Work order: Where a line holds the word "Parsed", copy it from the records.
Stored data: Begin
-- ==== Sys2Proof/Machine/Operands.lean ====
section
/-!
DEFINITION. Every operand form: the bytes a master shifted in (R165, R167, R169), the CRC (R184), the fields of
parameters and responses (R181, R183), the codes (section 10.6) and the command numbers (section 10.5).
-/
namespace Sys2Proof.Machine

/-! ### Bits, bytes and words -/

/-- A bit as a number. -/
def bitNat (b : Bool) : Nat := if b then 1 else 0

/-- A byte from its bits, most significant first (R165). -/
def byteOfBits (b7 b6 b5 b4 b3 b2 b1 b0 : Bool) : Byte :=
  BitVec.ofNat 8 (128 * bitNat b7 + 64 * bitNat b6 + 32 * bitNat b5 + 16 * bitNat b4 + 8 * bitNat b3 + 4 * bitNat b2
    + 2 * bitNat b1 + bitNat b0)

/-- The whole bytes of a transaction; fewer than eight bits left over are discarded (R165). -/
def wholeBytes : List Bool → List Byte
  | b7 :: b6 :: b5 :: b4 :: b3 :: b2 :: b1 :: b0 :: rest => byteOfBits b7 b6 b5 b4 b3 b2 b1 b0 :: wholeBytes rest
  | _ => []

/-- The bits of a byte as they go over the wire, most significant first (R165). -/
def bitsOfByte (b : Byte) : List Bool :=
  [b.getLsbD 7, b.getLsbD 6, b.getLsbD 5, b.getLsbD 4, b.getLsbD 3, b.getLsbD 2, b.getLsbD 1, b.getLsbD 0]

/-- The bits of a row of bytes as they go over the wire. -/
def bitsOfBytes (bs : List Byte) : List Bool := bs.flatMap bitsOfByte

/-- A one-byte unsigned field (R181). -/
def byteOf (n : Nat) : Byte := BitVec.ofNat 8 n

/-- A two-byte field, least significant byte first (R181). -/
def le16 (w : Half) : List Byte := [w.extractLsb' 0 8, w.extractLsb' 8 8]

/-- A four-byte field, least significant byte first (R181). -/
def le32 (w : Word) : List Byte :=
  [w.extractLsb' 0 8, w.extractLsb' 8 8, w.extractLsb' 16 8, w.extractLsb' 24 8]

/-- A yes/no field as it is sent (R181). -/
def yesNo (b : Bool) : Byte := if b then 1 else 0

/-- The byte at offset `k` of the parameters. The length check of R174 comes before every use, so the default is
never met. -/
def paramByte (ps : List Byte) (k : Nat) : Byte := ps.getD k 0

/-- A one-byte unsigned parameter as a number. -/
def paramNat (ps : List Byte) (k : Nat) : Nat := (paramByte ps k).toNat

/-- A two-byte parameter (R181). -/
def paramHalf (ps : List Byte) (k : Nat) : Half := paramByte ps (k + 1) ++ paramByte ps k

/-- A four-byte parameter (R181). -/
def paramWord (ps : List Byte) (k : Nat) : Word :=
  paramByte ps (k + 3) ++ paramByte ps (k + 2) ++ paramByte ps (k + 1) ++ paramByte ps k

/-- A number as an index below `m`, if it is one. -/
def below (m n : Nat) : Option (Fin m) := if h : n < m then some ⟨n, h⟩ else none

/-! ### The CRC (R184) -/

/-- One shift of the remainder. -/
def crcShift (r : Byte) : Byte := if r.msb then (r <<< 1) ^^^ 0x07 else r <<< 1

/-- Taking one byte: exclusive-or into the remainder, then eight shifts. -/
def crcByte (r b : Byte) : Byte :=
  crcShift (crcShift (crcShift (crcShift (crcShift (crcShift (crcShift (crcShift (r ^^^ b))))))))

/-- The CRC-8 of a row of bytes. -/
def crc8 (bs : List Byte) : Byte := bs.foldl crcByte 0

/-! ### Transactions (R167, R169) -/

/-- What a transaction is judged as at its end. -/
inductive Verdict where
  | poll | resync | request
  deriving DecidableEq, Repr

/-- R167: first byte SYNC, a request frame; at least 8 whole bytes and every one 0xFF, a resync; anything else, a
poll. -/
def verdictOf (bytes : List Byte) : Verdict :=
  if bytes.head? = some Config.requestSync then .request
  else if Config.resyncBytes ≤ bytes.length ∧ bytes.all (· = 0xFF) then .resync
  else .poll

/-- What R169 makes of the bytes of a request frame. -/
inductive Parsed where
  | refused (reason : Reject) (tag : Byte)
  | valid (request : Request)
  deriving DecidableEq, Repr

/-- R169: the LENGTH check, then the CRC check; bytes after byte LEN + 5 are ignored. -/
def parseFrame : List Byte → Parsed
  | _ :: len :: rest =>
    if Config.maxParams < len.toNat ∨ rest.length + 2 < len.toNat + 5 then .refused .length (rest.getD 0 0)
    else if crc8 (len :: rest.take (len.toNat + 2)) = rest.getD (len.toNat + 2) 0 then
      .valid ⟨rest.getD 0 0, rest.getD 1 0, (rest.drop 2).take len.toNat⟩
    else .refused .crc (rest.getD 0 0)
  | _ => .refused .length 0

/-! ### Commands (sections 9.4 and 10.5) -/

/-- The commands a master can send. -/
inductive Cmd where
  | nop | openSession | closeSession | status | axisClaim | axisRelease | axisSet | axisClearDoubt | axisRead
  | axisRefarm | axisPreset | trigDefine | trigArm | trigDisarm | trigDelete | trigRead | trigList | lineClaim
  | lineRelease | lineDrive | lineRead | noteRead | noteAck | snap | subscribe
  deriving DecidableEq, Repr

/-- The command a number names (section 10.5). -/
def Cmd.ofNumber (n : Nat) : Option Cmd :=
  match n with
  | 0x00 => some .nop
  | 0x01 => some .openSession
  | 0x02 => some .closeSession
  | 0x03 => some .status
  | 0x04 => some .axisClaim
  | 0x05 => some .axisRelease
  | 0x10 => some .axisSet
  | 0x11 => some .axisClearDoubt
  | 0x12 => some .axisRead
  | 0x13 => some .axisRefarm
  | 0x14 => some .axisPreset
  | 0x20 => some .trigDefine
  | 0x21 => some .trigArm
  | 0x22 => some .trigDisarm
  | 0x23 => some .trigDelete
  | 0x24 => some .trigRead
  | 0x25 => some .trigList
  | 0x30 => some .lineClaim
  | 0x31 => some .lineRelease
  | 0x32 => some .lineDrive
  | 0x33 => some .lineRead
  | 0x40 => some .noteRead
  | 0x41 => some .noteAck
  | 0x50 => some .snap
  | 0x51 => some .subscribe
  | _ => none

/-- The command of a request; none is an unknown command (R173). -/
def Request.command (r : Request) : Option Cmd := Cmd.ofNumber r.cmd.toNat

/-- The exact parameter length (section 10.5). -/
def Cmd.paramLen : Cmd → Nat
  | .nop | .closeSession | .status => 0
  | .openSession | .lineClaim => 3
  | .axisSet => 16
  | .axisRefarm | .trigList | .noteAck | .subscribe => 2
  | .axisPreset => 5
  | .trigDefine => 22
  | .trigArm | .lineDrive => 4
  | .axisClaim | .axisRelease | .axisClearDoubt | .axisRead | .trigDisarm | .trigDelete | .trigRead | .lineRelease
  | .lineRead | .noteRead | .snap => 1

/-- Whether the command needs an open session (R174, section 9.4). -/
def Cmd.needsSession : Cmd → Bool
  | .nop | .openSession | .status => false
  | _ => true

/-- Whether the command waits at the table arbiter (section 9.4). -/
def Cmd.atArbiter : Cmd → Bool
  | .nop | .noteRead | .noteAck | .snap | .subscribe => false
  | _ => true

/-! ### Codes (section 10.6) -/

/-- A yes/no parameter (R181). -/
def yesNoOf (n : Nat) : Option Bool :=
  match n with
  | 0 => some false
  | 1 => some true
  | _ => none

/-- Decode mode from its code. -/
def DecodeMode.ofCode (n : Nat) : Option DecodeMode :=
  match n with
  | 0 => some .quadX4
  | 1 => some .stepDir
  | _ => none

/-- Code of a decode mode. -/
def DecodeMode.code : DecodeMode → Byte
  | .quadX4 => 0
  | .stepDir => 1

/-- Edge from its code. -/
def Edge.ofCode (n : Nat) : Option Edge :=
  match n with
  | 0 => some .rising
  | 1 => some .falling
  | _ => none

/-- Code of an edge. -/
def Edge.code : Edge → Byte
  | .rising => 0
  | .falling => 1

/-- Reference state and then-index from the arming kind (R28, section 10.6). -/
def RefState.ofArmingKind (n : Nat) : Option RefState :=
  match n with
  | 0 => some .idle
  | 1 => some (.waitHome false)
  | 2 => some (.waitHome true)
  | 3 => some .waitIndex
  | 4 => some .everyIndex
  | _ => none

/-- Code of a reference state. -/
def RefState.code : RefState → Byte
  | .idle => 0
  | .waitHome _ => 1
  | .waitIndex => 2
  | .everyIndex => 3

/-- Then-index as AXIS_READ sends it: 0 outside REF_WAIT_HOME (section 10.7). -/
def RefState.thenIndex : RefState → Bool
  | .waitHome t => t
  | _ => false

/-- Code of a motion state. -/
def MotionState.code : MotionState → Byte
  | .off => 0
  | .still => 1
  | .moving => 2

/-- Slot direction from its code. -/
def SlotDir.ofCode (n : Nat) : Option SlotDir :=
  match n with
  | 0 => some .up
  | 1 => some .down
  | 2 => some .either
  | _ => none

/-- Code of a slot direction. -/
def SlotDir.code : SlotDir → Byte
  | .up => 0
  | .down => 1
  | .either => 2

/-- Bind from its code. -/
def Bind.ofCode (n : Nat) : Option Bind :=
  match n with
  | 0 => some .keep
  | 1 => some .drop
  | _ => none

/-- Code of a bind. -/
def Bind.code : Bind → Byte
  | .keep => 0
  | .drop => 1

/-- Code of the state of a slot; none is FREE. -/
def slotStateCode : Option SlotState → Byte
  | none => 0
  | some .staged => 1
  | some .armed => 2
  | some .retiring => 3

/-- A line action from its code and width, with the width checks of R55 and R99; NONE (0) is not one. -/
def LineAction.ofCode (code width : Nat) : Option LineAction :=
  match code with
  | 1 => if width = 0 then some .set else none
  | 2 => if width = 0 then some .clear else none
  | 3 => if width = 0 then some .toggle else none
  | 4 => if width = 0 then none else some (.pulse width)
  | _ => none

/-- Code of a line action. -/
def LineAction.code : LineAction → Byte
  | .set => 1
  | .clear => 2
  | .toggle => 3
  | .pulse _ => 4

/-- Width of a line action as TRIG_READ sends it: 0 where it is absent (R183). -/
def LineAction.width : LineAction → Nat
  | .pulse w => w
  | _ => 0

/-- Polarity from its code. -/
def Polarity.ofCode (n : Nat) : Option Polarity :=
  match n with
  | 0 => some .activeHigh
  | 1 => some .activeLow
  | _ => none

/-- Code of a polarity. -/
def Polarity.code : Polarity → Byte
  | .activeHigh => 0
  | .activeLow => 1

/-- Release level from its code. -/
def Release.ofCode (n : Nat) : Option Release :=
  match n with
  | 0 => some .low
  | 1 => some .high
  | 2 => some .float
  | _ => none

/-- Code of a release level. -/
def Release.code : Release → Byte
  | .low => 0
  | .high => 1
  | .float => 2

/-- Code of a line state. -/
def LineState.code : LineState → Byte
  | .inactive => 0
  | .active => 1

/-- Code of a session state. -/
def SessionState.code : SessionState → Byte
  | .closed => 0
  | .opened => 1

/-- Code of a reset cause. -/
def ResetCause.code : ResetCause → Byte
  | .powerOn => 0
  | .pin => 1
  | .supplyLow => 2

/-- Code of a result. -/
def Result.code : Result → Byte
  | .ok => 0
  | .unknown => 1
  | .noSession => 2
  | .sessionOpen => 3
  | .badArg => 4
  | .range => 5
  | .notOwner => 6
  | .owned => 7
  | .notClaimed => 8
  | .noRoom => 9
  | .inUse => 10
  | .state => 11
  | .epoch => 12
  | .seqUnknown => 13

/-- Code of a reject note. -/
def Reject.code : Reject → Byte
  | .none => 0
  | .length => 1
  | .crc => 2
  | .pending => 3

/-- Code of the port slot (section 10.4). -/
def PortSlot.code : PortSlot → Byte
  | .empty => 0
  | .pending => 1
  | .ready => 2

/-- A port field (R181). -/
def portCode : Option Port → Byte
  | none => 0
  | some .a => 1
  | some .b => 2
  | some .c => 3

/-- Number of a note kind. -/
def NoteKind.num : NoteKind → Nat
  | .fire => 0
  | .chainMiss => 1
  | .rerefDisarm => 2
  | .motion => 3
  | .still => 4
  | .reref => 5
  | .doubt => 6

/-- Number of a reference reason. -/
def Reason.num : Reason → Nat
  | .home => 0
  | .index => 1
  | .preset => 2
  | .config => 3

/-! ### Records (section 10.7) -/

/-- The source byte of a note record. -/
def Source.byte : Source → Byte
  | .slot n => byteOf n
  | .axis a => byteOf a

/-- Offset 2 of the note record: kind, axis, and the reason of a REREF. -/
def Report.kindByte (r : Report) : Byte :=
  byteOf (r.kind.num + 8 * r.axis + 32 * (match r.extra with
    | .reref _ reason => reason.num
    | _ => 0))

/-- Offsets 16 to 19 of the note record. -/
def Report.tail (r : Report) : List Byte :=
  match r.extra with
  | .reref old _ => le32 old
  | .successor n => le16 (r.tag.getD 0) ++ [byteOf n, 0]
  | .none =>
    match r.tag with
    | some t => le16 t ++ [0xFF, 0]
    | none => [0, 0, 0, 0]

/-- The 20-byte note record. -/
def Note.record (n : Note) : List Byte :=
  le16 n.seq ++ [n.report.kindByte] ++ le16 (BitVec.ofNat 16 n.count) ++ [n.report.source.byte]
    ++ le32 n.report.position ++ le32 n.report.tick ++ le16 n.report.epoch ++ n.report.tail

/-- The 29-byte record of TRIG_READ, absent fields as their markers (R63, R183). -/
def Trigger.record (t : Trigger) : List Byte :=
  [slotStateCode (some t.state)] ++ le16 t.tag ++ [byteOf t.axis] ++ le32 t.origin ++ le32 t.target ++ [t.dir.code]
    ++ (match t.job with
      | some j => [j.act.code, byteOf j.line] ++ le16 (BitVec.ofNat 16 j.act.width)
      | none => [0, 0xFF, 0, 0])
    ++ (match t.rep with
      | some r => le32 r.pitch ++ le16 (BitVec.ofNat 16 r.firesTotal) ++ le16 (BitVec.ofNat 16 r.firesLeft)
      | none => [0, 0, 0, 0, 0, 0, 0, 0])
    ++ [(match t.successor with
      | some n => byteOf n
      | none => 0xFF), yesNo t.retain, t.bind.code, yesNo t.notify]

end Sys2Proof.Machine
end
Stored data: End
Stored data: Begin
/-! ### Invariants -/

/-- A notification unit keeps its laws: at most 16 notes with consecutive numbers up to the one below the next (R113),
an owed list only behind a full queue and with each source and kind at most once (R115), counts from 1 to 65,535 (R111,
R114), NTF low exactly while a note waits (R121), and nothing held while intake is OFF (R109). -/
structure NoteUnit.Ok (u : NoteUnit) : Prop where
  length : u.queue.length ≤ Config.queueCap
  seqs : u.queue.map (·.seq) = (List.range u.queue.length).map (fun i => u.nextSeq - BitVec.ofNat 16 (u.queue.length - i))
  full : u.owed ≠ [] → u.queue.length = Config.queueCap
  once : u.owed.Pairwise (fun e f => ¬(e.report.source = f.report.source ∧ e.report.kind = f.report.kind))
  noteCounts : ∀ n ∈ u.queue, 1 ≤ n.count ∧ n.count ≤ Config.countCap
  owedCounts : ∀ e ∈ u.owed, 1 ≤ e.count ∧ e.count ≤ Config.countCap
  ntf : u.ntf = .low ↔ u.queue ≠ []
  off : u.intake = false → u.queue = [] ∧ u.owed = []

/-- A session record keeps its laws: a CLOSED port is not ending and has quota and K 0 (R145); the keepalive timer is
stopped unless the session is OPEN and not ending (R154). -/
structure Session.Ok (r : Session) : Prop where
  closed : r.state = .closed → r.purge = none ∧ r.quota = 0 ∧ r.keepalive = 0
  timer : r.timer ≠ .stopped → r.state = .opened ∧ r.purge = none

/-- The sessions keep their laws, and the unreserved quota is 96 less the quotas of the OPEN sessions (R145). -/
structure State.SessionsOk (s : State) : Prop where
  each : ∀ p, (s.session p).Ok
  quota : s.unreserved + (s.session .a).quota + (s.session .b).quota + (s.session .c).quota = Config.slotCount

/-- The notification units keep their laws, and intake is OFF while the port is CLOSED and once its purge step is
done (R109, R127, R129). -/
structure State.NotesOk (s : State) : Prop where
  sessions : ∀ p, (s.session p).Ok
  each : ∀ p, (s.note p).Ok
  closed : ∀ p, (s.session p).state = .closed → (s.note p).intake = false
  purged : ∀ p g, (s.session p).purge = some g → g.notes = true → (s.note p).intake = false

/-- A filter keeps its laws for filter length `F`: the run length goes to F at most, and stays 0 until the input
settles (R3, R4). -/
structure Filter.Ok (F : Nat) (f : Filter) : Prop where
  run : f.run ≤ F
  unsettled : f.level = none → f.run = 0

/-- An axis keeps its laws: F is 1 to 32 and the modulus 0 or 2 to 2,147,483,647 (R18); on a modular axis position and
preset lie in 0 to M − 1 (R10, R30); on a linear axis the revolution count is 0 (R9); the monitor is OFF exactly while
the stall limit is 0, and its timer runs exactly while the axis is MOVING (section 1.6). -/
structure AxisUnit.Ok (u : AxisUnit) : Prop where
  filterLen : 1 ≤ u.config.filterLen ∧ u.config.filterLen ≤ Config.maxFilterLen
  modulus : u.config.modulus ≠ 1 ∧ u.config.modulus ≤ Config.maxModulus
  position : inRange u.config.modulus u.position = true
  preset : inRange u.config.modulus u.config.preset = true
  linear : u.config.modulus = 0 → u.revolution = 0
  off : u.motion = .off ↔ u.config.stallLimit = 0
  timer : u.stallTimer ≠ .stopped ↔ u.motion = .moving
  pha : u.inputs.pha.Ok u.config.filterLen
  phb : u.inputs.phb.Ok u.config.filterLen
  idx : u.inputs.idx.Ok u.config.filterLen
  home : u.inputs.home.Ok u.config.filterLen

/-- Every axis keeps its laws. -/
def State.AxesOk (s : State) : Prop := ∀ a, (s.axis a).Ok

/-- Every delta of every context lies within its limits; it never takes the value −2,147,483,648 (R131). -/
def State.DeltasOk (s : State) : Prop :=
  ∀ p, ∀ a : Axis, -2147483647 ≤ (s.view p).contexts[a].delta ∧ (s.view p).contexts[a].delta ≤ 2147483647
Stored data: End
Answer:
inductive Parsed where
def parseFrame : List Byte → Parsed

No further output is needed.